(Collected data entries)
Start of Block

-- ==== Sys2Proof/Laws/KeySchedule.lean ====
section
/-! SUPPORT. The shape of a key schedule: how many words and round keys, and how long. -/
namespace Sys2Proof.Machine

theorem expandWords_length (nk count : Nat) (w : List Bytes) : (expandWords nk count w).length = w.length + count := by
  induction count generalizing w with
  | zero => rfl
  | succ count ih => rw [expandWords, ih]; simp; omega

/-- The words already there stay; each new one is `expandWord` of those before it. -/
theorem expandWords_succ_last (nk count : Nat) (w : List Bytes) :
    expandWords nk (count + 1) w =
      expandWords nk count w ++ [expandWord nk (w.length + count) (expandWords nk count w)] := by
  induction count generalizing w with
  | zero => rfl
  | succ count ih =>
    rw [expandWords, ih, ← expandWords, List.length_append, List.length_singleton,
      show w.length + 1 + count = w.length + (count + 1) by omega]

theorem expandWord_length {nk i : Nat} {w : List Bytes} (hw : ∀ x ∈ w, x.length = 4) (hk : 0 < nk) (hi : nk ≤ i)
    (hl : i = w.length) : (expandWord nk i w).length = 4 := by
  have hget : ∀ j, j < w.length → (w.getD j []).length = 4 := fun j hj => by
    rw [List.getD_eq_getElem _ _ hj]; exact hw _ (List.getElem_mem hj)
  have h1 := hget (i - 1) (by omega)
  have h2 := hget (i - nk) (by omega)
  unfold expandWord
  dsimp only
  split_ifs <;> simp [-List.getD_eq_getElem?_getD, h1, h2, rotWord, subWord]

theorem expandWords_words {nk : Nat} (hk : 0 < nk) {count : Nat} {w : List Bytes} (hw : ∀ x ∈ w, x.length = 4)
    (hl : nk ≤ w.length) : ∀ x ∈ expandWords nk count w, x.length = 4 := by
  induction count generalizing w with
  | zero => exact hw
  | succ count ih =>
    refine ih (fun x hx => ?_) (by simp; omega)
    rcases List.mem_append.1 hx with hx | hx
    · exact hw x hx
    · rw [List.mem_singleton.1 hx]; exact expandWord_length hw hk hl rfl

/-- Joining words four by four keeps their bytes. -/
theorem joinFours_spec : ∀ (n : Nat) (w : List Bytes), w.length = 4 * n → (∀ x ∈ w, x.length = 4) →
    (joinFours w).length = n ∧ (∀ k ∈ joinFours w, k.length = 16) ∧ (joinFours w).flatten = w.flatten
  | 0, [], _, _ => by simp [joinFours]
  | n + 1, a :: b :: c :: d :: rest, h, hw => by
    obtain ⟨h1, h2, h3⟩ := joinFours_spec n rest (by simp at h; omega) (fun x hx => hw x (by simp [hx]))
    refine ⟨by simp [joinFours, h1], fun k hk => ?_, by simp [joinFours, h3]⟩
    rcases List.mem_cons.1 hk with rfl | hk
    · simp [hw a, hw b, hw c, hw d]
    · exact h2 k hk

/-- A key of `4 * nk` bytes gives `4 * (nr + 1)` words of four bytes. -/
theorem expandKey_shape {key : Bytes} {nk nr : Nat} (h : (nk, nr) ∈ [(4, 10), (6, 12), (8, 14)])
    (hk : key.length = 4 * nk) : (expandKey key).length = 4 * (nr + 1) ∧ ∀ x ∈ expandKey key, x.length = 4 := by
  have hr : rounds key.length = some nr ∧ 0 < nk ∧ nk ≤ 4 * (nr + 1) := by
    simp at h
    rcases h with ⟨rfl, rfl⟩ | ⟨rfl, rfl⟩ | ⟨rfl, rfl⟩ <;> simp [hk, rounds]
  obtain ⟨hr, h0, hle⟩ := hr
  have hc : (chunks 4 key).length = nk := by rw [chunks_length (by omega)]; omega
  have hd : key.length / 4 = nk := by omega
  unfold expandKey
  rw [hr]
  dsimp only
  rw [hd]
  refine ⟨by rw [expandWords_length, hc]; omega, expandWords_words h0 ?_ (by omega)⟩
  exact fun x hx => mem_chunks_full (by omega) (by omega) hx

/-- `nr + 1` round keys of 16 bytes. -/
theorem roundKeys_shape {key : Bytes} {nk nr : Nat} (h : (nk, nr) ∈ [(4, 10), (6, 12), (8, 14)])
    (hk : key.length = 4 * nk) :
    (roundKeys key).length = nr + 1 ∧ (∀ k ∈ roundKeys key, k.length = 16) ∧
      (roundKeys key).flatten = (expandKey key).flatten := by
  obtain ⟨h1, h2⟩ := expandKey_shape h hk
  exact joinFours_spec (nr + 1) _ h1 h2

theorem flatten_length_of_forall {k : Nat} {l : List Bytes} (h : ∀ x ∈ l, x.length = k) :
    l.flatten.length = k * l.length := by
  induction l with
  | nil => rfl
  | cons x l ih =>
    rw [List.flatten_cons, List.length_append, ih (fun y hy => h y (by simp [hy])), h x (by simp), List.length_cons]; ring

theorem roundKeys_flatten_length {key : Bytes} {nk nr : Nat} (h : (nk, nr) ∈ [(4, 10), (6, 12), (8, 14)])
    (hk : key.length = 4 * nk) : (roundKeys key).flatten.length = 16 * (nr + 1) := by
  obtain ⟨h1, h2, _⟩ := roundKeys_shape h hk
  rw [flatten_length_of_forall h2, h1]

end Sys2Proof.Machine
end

End of Block
Start of Block

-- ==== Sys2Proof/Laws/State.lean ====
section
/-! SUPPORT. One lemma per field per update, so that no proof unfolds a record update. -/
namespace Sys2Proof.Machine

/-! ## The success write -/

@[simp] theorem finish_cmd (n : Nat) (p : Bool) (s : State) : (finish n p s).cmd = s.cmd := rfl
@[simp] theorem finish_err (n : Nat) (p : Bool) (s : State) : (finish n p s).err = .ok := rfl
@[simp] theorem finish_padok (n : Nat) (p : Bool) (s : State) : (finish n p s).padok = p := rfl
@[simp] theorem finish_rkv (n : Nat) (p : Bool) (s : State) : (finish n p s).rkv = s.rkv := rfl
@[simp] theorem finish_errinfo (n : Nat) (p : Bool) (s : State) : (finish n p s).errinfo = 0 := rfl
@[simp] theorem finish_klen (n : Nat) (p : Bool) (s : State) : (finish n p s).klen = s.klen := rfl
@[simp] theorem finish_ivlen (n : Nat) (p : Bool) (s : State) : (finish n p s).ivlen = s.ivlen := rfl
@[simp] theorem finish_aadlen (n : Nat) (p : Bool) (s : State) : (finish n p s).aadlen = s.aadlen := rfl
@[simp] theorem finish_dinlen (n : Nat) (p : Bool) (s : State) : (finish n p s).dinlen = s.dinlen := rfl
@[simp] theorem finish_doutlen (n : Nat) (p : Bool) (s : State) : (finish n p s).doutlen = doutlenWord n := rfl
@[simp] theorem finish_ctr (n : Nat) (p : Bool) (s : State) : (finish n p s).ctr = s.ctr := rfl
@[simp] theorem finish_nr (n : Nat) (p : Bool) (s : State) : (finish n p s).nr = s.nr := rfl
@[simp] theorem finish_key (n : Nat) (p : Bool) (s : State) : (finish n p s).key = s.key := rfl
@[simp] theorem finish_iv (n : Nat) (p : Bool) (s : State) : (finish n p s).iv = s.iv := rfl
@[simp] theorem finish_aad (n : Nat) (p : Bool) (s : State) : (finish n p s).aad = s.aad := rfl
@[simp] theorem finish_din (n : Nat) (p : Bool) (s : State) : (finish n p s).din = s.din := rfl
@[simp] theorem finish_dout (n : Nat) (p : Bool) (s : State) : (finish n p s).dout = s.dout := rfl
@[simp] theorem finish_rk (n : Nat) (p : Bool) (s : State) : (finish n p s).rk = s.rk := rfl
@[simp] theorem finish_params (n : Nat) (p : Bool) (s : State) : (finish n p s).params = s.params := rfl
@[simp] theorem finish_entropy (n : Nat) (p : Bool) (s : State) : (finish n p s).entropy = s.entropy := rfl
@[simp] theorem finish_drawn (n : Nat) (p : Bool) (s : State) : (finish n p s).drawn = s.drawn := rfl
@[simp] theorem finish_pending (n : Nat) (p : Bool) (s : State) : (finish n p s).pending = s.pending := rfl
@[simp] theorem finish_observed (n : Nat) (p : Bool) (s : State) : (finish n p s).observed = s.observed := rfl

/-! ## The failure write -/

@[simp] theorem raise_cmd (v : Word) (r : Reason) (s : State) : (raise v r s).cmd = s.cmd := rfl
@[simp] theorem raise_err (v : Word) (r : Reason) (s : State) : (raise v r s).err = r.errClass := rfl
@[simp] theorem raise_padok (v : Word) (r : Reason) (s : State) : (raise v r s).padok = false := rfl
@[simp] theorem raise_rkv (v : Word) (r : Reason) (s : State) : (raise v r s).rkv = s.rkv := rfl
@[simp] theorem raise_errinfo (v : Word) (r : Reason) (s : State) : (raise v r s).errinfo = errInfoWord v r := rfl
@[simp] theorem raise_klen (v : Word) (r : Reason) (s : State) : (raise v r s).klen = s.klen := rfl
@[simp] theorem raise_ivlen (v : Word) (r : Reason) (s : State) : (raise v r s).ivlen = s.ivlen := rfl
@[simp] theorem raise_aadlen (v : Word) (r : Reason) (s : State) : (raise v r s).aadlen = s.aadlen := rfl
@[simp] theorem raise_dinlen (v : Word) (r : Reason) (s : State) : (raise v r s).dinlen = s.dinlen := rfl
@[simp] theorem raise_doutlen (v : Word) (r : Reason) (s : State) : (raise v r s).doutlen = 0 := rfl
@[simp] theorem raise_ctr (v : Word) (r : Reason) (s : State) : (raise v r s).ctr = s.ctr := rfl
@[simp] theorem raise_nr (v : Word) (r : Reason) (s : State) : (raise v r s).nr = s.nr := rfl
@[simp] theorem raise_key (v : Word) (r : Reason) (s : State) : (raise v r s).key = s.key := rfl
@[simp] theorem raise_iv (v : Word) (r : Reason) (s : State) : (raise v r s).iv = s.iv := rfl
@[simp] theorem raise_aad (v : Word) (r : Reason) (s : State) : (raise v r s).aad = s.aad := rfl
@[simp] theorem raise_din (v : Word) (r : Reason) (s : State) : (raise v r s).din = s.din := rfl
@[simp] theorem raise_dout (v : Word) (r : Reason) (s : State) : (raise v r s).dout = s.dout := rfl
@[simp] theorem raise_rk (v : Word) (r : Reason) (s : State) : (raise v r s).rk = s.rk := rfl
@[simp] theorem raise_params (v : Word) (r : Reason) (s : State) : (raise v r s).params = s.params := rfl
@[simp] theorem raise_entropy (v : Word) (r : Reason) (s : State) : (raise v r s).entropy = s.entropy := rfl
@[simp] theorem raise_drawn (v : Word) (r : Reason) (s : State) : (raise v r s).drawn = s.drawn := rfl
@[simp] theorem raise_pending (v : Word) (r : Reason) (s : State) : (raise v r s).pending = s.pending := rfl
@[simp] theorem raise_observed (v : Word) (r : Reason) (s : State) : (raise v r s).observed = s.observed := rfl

End of Block
Start of Block

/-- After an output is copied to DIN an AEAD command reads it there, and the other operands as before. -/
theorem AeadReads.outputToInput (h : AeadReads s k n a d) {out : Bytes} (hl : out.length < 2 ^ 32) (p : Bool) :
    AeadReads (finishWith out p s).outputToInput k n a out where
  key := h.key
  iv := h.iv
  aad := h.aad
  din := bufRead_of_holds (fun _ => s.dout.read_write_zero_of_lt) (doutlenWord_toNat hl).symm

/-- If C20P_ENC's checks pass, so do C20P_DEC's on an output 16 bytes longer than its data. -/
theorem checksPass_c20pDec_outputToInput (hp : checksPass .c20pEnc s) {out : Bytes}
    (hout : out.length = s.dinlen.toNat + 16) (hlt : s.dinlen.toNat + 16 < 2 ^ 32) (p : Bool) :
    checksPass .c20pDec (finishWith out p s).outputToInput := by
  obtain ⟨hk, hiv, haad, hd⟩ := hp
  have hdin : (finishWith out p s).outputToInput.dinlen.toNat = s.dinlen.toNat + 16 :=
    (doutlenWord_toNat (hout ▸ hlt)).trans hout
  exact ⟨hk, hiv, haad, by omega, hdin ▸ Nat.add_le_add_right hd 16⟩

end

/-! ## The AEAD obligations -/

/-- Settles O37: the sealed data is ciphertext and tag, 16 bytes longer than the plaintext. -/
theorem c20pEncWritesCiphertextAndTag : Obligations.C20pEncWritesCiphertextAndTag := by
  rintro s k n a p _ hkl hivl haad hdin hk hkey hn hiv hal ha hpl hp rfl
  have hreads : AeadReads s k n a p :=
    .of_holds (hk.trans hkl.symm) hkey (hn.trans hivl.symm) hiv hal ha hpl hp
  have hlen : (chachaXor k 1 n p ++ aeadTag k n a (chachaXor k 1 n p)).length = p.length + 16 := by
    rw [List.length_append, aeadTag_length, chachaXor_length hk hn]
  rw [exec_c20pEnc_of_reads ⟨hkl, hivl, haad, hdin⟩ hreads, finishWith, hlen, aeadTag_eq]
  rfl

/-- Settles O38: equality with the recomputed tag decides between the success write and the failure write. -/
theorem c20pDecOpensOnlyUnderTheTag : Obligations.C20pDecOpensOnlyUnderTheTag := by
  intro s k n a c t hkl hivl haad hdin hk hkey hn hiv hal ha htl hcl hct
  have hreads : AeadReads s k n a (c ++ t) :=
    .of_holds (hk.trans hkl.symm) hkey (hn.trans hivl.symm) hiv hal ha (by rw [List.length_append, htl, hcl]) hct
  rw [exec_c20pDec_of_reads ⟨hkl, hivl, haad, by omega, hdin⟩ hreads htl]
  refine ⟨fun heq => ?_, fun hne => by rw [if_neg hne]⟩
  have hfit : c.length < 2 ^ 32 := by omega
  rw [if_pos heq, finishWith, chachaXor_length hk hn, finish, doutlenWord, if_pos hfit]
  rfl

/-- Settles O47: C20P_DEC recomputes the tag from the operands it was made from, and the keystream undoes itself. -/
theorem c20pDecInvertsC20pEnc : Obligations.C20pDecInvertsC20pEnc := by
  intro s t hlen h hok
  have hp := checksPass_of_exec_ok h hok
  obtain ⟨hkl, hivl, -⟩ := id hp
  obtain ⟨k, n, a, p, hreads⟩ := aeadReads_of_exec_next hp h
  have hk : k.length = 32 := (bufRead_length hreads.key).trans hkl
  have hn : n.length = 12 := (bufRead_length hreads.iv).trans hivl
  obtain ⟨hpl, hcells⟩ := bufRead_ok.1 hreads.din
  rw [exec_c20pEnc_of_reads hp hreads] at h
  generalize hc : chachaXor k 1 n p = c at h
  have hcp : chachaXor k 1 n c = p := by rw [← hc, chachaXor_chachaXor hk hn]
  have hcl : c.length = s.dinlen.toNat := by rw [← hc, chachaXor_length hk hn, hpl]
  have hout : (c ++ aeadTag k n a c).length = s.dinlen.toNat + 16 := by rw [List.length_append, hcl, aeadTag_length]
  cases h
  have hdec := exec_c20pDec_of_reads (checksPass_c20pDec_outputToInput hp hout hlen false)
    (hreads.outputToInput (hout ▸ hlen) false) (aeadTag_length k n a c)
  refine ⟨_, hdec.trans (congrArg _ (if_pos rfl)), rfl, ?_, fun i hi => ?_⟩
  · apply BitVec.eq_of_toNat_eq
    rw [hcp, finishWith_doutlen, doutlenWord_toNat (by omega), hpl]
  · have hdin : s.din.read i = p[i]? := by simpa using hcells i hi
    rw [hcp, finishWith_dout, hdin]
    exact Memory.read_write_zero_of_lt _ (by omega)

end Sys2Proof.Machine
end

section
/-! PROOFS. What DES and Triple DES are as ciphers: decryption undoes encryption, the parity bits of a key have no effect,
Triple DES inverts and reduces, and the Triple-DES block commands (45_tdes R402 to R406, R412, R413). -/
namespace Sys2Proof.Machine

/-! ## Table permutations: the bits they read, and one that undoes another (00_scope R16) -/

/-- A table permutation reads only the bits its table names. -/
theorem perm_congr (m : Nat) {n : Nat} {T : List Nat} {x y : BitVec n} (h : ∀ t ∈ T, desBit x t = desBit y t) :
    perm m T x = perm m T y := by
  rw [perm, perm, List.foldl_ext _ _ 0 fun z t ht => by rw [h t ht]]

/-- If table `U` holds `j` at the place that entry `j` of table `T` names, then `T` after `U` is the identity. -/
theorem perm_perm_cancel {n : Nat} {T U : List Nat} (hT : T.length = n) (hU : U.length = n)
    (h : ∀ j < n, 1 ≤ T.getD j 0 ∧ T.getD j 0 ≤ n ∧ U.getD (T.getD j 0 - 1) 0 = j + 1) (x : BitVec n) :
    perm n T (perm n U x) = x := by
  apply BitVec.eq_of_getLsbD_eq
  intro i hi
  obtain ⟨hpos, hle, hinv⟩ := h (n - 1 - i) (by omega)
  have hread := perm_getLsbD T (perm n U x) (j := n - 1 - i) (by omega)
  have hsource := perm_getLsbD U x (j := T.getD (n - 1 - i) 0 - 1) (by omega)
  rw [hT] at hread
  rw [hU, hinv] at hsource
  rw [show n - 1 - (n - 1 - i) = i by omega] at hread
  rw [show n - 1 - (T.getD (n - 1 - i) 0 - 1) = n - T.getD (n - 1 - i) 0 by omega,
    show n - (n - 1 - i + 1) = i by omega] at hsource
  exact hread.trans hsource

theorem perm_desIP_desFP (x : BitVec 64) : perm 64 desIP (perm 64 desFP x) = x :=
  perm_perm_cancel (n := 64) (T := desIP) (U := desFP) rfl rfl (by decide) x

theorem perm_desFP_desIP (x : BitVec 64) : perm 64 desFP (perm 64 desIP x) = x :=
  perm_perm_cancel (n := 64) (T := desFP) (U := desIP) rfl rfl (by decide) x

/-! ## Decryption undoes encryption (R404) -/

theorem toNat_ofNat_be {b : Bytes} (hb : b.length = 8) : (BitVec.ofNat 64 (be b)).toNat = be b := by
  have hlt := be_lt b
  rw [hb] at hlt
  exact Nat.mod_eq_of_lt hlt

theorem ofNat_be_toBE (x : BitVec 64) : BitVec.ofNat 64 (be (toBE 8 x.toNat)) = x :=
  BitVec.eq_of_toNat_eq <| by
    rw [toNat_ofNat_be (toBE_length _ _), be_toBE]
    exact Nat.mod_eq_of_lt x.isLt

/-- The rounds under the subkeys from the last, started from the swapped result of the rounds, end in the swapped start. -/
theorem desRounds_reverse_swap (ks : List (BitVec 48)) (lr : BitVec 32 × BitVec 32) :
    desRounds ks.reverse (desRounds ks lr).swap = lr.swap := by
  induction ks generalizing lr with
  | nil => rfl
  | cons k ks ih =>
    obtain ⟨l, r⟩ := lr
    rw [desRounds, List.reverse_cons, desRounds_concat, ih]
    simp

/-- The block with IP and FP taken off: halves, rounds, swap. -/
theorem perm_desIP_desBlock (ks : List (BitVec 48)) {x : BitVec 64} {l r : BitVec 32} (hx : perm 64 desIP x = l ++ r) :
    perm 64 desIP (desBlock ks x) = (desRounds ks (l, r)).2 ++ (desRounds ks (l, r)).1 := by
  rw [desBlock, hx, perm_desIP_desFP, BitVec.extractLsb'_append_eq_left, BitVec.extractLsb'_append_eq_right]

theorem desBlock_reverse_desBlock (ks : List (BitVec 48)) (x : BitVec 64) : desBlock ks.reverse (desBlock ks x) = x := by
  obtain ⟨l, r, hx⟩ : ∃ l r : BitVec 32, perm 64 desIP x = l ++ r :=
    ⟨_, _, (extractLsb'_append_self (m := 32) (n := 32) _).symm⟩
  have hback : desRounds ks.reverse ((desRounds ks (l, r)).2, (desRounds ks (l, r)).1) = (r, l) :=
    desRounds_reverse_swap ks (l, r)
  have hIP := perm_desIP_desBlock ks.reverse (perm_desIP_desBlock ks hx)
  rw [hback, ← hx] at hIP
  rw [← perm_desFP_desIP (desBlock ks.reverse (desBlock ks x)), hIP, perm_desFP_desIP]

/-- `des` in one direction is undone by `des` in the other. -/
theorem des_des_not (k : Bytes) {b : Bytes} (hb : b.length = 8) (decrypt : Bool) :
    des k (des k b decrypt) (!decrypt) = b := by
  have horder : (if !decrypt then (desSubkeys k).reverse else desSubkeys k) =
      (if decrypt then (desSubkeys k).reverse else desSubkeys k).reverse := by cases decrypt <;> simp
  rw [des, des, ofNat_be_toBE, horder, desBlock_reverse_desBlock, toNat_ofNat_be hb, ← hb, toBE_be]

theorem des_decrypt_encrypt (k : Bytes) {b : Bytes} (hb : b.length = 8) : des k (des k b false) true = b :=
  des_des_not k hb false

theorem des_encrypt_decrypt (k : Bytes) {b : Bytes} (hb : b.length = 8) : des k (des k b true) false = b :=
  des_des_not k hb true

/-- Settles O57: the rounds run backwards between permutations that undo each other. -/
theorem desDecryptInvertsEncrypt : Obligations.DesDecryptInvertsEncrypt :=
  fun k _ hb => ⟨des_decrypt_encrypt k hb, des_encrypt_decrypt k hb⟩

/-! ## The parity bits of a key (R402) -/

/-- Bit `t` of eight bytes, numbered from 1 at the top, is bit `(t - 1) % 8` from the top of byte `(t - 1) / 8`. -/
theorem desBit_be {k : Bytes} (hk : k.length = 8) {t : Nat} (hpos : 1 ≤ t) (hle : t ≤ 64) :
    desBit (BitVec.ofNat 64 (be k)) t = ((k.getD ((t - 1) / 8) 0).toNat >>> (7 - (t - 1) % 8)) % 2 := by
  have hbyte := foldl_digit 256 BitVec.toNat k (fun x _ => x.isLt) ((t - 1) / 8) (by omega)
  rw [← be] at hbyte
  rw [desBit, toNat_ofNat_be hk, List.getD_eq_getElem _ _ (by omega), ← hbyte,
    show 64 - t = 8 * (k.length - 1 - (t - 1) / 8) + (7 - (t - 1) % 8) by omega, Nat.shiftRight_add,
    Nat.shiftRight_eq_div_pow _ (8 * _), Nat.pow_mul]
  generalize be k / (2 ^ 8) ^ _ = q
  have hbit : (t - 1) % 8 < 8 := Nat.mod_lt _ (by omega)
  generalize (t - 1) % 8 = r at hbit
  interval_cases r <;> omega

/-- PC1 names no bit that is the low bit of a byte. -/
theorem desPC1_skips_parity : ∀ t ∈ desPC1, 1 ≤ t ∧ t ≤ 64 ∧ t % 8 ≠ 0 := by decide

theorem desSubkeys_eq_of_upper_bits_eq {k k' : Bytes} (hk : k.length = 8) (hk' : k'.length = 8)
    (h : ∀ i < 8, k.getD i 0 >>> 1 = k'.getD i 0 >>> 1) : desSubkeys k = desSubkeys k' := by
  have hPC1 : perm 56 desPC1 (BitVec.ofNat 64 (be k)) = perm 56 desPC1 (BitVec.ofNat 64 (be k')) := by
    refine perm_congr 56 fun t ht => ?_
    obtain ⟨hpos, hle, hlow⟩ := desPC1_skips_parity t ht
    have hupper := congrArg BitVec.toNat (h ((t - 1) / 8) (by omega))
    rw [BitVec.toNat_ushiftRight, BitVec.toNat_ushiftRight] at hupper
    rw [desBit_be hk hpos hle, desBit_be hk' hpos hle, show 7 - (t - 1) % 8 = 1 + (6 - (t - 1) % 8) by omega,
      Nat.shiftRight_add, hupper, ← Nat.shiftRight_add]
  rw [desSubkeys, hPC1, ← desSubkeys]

End of Block

Your answer should be the lines above from the one containing "perm_perm_cancel (n := 64) (T := desFP)" through the one containing "(if decrypt then", copied exactly and with both ends kept.

● Result for this exercise
  perm_perm_cancel (n := 64) (T := desFP) (U := desIP) rfl rfl (by decide) x

/-! ## Decryption undoes encryption (R404) -/

theorem toNat_ofNat_be {b : Bytes} (hb : b.length = 8) : (BitVec.ofNat 64 (be b)).toNat = be b := by
  have hlt := be_lt b
  rw [hb] at hlt
  exact Nat.mod_eq_of_lt hlt

theorem ofNat_be_toBE (x : BitVec 64) : BitVec.ofNat 64 (be (toBE 8 x.toNat)) = x :=
  BitVec.eq_of_toNat_eq <| by
    rw [toNat_ofNat_be (toBE_length _ _), be_toBE]
    exact Nat.mod_eq_of_lt x.isLt

/-- The rounds under the subkeys from the last, started from the swapped result of the rounds, end in the swapped start. -/
theorem desRounds_reverse_swap (ks : List (BitVec 48)) (lr : BitVec 32 × BitVec 32) :
    desRounds ks.reverse (desRounds ks lr).swap = lr.swap := by
  induction ks generalizing lr with
  | nil => rfl
  | cons k ks ih =>
    obtain ⟨l, r⟩ := lr
    rw [desRounds, List.reverse_cons, desRounds_concat, ih]
    simp

/-- The block with IP and FP taken off: halves, rounds, swap. -/
theorem perm_desIP_desBlock (ks : List (BitVec 48)) {x : BitVec 64} {l r : BitVec 32} (hx : perm 64 desIP x = l ++ r) :
    perm 64 desIP (desBlock ks x) = (desRounds ks (l, r)).2 ++ (desRounds ks (l, r)).1 := by
  rw [desBlock, hx, perm_desIP_desFP, BitVec.extractLsb'_append_eq_left, BitVec.extractLsb'_append_eq_right]

theorem desBlock_reverse_desBlock (ks : List (BitVec 48)) (x : BitVec 64) : desBlock ks.reverse (desBlock ks x) = x := by
  obtain ⟨l, r, hx⟩ : ∃ l r : BitVec 32, perm 64 desIP x = l ++ r :=
    ⟨_, _, (extractLsb'_append_self (m := 32) (n := 32) _).symm⟩
  have hback : desRounds ks.reverse ((desRounds ks (l, r)).2, (desRounds ks (l, r)).1) = (r, l) :=
    desRounds_reverse_swap ks (l, r)
  have hIP := perm_desIP_desBlock ks.reverse (perm_desIP_desBlock ks hx)
  rw [hback, ← hx] at hIP
  rw [← perm_desFP_desIP (desBlock ks.reverse (desBlock ks x)), hIP, perm_desFP_desIP]

/-- `des` in one direction is undone by `des` in the other. -/
theorem des_des_not (k : Bytes) {b : Bytes} (hb : b.length = 8) (decrypt : Bool) :
    des k (des k b decrypt) (!decrypt) = b := by
  have horder : (if !decrypt then (desSubkeys k).reverse else desSubkeys k) =
      (if decrypt then (desSubkeys k).reverse else desSubkeys k).reverse := by cases decrypt <;> simp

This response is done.